=== Section Start ===

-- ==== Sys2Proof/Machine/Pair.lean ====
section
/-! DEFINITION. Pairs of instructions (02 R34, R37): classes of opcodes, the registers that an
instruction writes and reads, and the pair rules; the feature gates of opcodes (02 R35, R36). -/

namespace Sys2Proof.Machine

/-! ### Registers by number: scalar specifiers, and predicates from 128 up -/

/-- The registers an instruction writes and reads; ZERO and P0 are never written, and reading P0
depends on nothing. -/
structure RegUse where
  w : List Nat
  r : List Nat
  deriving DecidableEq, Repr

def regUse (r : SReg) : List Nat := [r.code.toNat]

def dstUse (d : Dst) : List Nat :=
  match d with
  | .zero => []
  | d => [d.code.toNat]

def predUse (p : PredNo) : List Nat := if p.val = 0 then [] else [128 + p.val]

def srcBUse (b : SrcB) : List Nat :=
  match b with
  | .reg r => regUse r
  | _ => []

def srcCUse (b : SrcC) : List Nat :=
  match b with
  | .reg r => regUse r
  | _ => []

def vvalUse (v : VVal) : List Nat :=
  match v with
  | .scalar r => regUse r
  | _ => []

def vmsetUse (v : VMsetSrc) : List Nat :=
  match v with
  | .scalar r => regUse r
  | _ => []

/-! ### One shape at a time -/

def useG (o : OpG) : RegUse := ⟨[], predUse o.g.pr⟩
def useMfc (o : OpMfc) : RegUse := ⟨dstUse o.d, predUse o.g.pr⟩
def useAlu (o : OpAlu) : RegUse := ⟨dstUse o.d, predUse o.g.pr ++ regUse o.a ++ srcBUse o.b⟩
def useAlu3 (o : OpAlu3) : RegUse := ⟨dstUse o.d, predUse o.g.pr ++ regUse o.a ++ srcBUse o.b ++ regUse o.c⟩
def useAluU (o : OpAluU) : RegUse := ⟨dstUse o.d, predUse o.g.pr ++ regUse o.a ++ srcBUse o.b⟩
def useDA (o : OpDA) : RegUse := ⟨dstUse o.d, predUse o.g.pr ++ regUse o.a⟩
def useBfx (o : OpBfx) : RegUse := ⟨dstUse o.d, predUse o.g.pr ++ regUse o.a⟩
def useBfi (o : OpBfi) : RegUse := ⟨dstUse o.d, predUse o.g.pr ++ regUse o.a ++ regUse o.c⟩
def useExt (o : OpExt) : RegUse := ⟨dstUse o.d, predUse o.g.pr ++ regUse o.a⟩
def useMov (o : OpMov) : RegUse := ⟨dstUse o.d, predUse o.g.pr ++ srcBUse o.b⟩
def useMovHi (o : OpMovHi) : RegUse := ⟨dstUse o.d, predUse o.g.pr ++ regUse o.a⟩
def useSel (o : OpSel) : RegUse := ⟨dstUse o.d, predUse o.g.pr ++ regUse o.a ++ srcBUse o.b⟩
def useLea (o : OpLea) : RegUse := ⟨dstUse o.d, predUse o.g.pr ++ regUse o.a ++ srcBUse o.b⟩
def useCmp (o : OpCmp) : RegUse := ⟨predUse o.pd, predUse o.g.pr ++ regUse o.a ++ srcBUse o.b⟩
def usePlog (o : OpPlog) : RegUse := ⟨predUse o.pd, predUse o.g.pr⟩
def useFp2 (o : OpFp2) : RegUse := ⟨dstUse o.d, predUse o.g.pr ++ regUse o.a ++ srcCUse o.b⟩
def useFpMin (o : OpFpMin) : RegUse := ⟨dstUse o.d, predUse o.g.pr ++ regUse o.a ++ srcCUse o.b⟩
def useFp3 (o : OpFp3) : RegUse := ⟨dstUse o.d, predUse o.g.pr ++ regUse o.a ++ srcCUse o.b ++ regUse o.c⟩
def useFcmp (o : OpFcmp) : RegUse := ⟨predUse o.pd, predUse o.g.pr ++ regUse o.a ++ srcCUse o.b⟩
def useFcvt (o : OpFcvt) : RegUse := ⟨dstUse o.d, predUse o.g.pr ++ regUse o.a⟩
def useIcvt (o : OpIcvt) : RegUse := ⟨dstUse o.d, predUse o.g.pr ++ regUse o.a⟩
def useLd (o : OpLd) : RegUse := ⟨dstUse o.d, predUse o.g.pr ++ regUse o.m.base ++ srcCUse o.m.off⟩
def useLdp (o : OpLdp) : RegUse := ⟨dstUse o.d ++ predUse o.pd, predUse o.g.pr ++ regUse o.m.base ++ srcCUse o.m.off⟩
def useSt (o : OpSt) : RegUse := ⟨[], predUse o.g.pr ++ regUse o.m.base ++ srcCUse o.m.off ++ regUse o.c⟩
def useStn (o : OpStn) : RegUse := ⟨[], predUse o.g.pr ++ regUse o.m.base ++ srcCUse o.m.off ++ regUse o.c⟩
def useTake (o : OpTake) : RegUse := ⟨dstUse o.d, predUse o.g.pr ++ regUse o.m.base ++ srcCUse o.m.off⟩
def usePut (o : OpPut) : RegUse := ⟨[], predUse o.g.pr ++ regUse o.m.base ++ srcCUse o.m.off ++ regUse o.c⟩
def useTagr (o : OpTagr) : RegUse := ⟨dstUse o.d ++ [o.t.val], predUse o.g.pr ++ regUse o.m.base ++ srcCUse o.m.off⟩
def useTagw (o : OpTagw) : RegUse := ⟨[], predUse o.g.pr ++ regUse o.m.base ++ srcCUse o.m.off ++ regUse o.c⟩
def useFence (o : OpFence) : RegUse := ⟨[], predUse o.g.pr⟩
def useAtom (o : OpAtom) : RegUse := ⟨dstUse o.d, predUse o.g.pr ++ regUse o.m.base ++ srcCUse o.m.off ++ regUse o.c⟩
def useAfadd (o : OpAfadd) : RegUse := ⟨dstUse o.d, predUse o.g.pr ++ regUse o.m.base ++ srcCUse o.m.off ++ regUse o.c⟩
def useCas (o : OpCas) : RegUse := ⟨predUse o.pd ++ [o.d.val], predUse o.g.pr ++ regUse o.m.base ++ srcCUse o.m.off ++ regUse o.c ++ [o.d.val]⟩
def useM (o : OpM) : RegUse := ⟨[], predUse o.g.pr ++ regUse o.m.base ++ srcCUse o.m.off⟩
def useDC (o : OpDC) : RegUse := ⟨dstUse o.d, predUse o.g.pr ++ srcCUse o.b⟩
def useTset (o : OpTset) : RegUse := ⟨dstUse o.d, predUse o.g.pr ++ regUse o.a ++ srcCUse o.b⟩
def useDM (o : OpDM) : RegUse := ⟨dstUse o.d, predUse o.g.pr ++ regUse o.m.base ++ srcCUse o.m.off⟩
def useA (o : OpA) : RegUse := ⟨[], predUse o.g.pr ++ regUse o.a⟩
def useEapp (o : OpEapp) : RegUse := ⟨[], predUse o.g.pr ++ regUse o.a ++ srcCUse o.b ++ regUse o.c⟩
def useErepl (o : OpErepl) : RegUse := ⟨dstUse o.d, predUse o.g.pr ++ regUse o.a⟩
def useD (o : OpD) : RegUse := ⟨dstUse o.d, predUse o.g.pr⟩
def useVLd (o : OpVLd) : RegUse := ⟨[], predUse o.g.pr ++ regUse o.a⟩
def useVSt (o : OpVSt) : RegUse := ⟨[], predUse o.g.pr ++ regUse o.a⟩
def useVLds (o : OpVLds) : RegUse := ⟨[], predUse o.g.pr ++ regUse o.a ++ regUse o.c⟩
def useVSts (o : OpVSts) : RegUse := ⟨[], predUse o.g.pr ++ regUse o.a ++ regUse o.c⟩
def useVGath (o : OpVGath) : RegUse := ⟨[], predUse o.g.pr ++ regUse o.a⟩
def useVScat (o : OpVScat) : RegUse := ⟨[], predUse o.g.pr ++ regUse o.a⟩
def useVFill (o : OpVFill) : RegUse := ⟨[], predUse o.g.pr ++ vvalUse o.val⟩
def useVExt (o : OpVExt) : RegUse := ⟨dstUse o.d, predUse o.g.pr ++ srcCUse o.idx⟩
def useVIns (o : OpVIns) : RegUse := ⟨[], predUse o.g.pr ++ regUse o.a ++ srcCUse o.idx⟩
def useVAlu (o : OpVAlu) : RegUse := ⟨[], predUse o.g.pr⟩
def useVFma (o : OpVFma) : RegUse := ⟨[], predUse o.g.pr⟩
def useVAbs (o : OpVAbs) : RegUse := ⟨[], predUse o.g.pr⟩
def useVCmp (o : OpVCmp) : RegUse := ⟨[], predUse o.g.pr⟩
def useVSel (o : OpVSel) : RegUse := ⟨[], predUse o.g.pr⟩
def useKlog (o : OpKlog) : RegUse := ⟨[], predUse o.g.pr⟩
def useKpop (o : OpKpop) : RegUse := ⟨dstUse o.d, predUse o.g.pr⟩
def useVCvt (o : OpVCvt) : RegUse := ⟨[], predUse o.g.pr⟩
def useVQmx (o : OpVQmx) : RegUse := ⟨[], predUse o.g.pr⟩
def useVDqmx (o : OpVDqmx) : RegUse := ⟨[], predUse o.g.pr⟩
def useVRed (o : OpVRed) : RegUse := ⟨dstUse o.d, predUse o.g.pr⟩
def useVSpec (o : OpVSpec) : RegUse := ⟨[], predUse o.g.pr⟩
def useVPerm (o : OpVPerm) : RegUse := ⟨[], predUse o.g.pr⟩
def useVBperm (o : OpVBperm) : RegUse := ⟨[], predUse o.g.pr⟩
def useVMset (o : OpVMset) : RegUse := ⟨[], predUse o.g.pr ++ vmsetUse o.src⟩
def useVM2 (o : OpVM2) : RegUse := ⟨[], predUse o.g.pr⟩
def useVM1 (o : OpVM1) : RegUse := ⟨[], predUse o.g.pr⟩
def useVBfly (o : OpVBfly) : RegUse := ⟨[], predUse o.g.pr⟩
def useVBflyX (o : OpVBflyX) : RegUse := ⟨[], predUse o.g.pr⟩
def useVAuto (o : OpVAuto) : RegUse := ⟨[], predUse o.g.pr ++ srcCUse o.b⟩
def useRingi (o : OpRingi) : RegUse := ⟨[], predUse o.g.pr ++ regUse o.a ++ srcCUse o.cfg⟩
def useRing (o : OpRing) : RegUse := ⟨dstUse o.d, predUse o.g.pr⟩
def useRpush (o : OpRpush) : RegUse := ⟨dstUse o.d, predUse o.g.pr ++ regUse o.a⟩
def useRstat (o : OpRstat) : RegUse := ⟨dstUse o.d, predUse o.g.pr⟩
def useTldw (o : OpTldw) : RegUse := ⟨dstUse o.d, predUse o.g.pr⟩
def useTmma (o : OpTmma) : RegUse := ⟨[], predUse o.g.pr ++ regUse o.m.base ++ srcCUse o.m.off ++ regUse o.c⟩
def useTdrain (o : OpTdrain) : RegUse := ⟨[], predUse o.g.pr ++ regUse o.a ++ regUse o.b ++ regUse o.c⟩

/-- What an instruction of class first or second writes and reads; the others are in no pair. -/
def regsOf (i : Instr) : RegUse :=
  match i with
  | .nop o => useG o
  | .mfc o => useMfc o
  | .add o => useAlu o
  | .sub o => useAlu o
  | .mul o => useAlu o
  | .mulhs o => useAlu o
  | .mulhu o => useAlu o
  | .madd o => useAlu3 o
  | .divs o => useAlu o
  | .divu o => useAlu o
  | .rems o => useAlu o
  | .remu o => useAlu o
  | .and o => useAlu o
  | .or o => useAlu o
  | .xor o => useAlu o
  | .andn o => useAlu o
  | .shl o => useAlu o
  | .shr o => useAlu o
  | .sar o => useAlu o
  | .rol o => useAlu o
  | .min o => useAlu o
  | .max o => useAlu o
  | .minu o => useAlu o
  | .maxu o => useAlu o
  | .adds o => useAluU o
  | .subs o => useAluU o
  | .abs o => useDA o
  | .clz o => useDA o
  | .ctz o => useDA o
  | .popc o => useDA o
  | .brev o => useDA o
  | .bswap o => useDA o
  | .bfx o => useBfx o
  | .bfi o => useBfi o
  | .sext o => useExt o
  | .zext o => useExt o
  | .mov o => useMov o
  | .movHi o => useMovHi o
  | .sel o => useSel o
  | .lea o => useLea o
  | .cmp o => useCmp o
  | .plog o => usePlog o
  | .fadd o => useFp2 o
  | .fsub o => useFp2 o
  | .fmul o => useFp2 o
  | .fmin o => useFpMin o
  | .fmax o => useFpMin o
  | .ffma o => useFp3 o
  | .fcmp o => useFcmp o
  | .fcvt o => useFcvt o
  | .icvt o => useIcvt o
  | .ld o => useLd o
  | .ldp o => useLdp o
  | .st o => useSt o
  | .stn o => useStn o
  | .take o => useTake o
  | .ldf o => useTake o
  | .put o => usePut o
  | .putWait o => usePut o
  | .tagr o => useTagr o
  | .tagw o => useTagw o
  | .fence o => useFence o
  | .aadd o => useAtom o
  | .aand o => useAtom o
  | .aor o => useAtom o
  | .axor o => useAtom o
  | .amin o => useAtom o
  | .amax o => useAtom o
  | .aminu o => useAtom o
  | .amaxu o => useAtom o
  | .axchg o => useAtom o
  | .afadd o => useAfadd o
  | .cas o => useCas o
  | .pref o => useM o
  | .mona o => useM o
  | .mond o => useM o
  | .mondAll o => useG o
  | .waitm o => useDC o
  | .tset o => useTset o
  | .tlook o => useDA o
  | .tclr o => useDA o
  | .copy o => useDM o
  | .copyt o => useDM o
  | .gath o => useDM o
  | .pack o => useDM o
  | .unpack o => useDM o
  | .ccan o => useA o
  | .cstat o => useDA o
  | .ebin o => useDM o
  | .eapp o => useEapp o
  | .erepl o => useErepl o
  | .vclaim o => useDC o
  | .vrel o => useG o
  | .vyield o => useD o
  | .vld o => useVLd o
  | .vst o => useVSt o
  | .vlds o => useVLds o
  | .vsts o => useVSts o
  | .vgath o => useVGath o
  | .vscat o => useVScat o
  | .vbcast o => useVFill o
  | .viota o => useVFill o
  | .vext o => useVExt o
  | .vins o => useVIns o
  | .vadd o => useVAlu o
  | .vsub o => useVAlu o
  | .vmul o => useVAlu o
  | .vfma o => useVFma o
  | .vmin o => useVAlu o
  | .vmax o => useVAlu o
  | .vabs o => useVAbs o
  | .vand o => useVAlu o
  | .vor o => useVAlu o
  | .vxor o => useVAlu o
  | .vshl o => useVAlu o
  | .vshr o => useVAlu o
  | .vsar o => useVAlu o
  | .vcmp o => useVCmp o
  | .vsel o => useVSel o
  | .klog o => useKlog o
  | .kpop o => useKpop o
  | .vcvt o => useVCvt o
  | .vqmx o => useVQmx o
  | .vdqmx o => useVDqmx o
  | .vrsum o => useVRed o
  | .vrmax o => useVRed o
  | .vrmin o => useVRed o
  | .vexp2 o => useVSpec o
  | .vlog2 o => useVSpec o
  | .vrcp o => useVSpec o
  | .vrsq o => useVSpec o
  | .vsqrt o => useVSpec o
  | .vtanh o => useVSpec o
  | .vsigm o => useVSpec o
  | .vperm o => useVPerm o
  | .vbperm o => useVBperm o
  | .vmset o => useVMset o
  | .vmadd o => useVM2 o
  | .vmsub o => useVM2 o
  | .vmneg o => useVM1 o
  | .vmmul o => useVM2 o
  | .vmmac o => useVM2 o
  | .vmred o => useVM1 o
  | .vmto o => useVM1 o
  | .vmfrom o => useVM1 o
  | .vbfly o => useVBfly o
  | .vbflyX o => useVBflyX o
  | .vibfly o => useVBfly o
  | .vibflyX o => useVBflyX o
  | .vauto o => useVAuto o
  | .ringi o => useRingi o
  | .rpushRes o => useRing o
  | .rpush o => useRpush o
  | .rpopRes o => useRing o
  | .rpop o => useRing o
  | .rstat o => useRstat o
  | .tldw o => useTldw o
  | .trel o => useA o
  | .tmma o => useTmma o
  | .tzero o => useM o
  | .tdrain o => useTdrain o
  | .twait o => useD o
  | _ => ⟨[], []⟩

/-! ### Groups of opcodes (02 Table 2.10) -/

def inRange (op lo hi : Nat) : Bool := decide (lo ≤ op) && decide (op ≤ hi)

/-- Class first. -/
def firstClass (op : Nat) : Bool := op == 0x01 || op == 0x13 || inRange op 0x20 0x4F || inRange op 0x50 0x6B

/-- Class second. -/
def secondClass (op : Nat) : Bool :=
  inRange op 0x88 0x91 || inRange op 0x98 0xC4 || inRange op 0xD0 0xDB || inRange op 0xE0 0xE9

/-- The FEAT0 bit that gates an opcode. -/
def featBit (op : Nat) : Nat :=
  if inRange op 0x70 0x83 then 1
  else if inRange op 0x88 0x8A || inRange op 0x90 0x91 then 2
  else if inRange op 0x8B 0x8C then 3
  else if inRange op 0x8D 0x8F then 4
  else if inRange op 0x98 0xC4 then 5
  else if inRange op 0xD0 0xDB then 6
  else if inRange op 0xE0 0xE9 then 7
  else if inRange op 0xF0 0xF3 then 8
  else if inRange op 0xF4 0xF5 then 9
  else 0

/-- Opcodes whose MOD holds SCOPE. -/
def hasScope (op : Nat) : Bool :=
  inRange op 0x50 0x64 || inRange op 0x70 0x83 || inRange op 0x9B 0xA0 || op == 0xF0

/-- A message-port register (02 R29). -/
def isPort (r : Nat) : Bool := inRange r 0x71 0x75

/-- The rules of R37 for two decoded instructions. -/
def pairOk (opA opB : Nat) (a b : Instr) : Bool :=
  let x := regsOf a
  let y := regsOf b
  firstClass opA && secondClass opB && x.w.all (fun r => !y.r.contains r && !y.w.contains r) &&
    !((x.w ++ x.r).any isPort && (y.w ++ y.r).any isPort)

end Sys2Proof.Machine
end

=== Section End ===

The lines above, starting at the one with "o => useLdp o" and ending at the one with "o => useVMset o", are the only ones to return, exactly as written.

_Task solution_
  | .ldp o => useLdp o
  | .st o => useSt o
  | .stn o => useStn o
  | .take o => useTake o
  | .ldf o => useTake o
  | .put o => usePut o
  | .putWait o => usePut o
  | .tagr o => useTagr o
  | .tagw o => useTagw o
  | .fence o => useFence o
  | .aadd o => useAtom o
  | .aand o => useAtom o
  | .aor o => useAtom o
  | .axor o => useAtom o
  | .amin o => useAtom o
  | .amax o => useAtom o
  | .aminu o => useAtom o
  | .amaxu o => useAtom o
  | .axchg o => useAtom o
  | .afadd o => useAfadd o
  | .cas o => useCas o
  | .pref o => useM o
  | .mona o => useM o
  | .mond o => useM o
  | .mondAll o => useG o
  | .waitm o => useDC o
  | .tset o => useTset o
  | .tlook o => useDA o
  | .tclr o => useDA o
  | .copy o => useDM o
  | .copyt o => useDM o
  | .gath o => useDM o
  | .pack o => useDM o
  | .unpack o => useDM o
  | .ccan o => useA o
  | .cstat o => useDA o
  | .ebin o => useDM o
  | .eapp o => useEapp o
  | .erepl o => useErepl o
  | .vclaim o => useDC o
  | .vrel o => useG o
  | .vyield o => useD o
  | .vld o => useVLd o
  | .vst o => useVSt o
  | .vlds o => useVLds o
  | .vsts o => useVSts o
  | .vgath o => useVGath o
  | .vscat o => useVScat o
  | .vbcast o => useVFill o
  | .viota o => useVFill o
  | .vext o => useVExt o
  | .vins o => useVIns o
  | .vadd o => useVAlu o
  | .vsub o => useVAlu o
  | .vmul o => useVAlu o
  | .vfma o => useVFma o
  | .vmin o => useVAlu o
  | .vmax o => useVAlu o
  | .vabs o => useVAbs o
  | .vand o => useVAlu o
  | .vor o => useVAlu o
  | .vxor o => useVAlu o
  | .vshl o => useVAlu o
  | .vshr o => useVAlu o
  | .vsar o => useVAlu o
  | .vcmp o => useVCmp o
  | .vsel o => useVSel o
  | .klog o => useKlog o
  | .kpop o => useKpop o
  | .vcvt o => useVCvt o
  | .vqmx o => useVQmx o
  | .vdqmx o => useVDqmx o
  | .vrsum o => useVRed o
  | .vrmax o => useVRed o
  | .vrmin o => useVRed o
  | .vexp2 o => useVSpec o
  | .vlog2 o => useVSpec o
  | .vrcp o => useVSpec o
  | .vrsq o => useVSpec o
  | .vsqrt o => useVSpec o
  | .vtanh o => useVSpec o
  | .vsigm o => useVSpec o
  | .vperm o => useVPerm o
  | .vbperm o => useVBperm o
  | .vmset o => useVMset o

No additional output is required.